Here is a screenshot of what my dashboard looks like after runs are complete (2-5 epochs, depending on the model).
The seventh model has data for training steps 0 and 1, but there should be a lot more training steps. All the other training models have data for only step 0. The configuration variables should also vary across steps, but they don’t.
Here are the options I used for the hyperparameter search. I don’t have a repro yet, but I can work on creating one.

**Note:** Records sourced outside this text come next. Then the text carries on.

-- ==== Sys2Proof/Laws/State.lean ====
section
/-! SUPPORT. What each elementary update leaves alone, one lemma for each other field of the state, and what it puts
where it acts. -/

namespace Sys2Proof.Machine

@[simp] theorem putReg_fuse (s : State) (off : Nat) (w : Word) : (putReg s off w).fuse = s.fuse := rfl
@[simp] theorem putReg_time (s : State) (off : Nat) (w : Word) : (putReg s off w).time = s.time := rfl
@[simp] theorem putReg_wide (s : State) (off : Nat) (w : Word) : (putReg s off w).wide = s.wide := rfl
@[simp] theorem putReg_fns (s : State) (off : Nat) (w : Word) : (putReg s off w).fns = s.fns := rfl
@[simp] theorem putReg_mem (s : State) (off : Nat) (w : Word) : (putReg s off w).mem = s.mem := rfl
@[simp] theorem putReg_esc (s : State) (off : Nat) (w : Word) : (putReg s off w).esc = s.esc := rfl
@[simp] theorem putReg_evs (s : State) (off : Nat) (w : Word) : (putReg s off w).evs = s.evs := rfl
@[simp] theorem putReg_ctxs (s : State) (off : Nat) (w : Word) : (putReg s off w).ctxs = s.ctxs := rfl
@[simp] theorem putReg_tu (s : State) (off : Nat) (w : Word) : (putReg s off w).tu = s.tu := rfl
@[simp] theorem putReg_ca (s : State) (off : Nat) (w : Word) : (putReg s off w).ca = s.ca := rfl
@[simp] theorem putReg_rg (s : State) (off : Nat) (w : Word) : (putReg s off w).rg = s.rg := rfl
@[simp] theorem putReg_sched (s : State) (off : Nat) (w : Word) : (putReg s off w).sched = s.sched := rfl
@[simp] theorem putReg_hl (s : State) (off : Nat) (w : Word) : (putReg s off w).hl = s.hl := rfl
@[simp] theorem putReg_nl (s : State) (off : Nat) (w : Word) : (putReg s off w).nl = s.nl := rfl
@[simp] theorem putReg_pk (s : State) (off : Nat) (w : Word) : (putReg s off w).pk = s.pk := rfl
@[simp] theorem putReg_bu (s : State) (off : Nat) (w : Word) : (putReg s off w).bu = s.bu := rfl
@[simp] theorem putReg_er (s : State) (off : Nat) (w : Word) : (putReg s off w).er = s.er := rfl
@[simp] theorem putReg_ch (s : State) (off : Nat) (w : Word) : (putReg s off w).ch = s.ch := rfl
@[simp] theorem putReg_df (s : State) (off : Nat) (w : Word) : (putReg s off w).df = s.df := rfl
@[simp] theorem putReg_pl (s : State) (off : Nat) (w : Word) : (putReg s off w).pl = s.pl := rfl
@[simp] theorem putReg_ba (s : State) (off : Nat) (w : Word) : (putReg s off w).ba = s.ba := rfl
@[simp] theorem putReg_gw (s : State) (off : Nat) (w : Word) : (putReg s off w).gw = s.gw := rfl
@[simp] theorem putReg_pn (s : State) (off : Nat) (w : Word) : (putReg s off w).pn = s.pn := rfl
@[simp] theorem putReg_al (s : State) (off : Nat) (w : Word) : (putReg s off w).al = s.al := rfl
@[simp] theorem putReg_ra (s : State) (off : Nat) (w : Word) : (putReg s off w).ra = s.ra := rfl
@[simp] theorem putReg_cr (s : State) (off : Nat) (w : Word) : (putReg s off w).cr = s.cr := rfl
@[simp] theorem putReg_mp (s : State) (off : Nat) (w : Word) : (putReg s off w).mp = s.mp := rfl
@[simp] theorem putReg_free (s : State) (off : Nat) (w : Word) : (putReg s off w).free = s.free := rfl
@[simp] theorem putReg_pending (s : State) (off : Nat) (w : Word) : (putReg s off w).pending = s.pending := rfl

training_args = Seq2SeqTrainingArguments(
output_dir=".",
report_to="wandb",
learning_rate=1e-3, # config
warmup_steps=0, # config
weight_decay=0.1, # config
num_train_epochs=2, # config
evaluation_strategy="epoch",
save_strategy="epoch",
load_best_model_at_end=True,
save_total_limit=5,
max_steps=-1,
per_device_train_batch_size=4,
gradient_accumulation_steps=8,
per_device_eval_batch_size=4,
gradient_checkpointing=True,
gradient_checkpointing_kwargs={"use_reentrant":False}, # try
predict_with_generate=True,
generation_max_length=45,
generation_config=GenerationConfig(min_length=16, max_length=45),
use_cpu=(gpus_per_trial <= 0),
fp16=(True if gpus_per_trial>=1 else False),
logging_strategy="epoch",
logging_dir="./logs",
)
trainer = Seq2SeqTrainer(
model_init=get_model,
args=training_args,
train_dataset=tokenized_tweets["train"],
eval_dataset=tokenized_tweets["test"],
data_collator=data_collator,
compute_metrics=compute_metrics,
)
tune_config = {
"num_train_epochs": tune.choice([2, 3, 4, 5]),
"max_steps": 1 if smoke_test else -1, # Used for smoke test.
}
scheduler = PopulationBasedTraining(
time_attr="training_iteration",
metric="eval_rouge1",
mode="max",
perturbation_interval=1,
hyperparam_mutations={
"weight_decay": tune.uniform(0.0, 0.1),
"learning_rate": tune.loguniform(1e-4, 1e-1),
"warmup_steps": tune.randint(0, 4),
},
)
reporter = CLIReporter(
parameter_columns={
"weight_decay": "w_decay",
"learning_rate": "lr",
"warmup_steps": "warmup",
"num_train_epochs": "num_epochs",
},
metric_columns=["eval_loss", "eval_rouge1", "eval_rouge2", "eval_rougeL",
"eval_gen_len", "eval_runtime", "epoch", "training_iteration"],
)
best_result = trainer.hyperparameter_search(
hp_space=lambda _: tune_config,
backend="ray",
n_trials=num_samples,
resources_per_trial={"cpu": 1, "gpu": gpus_per_trial},
scheduler=scheduler,
checkpoint_score_attr="training_iteration",
stop={"training_iteration": 1} if smoke_test else None,
progress_reporter=reporter,
storage_path="/kaggle/working/ray_results/",
name="tune_transformer_pbt",
log_to_file=True,
callbacks=[WandbLoggerCallback(
project="t5_pbt_0",
group="t5_pbt_0",
log_config=True,
upload_checkpoints=True,
)],
checkpoint_config=train.CheckpointConfig(num_to_keep=4),
)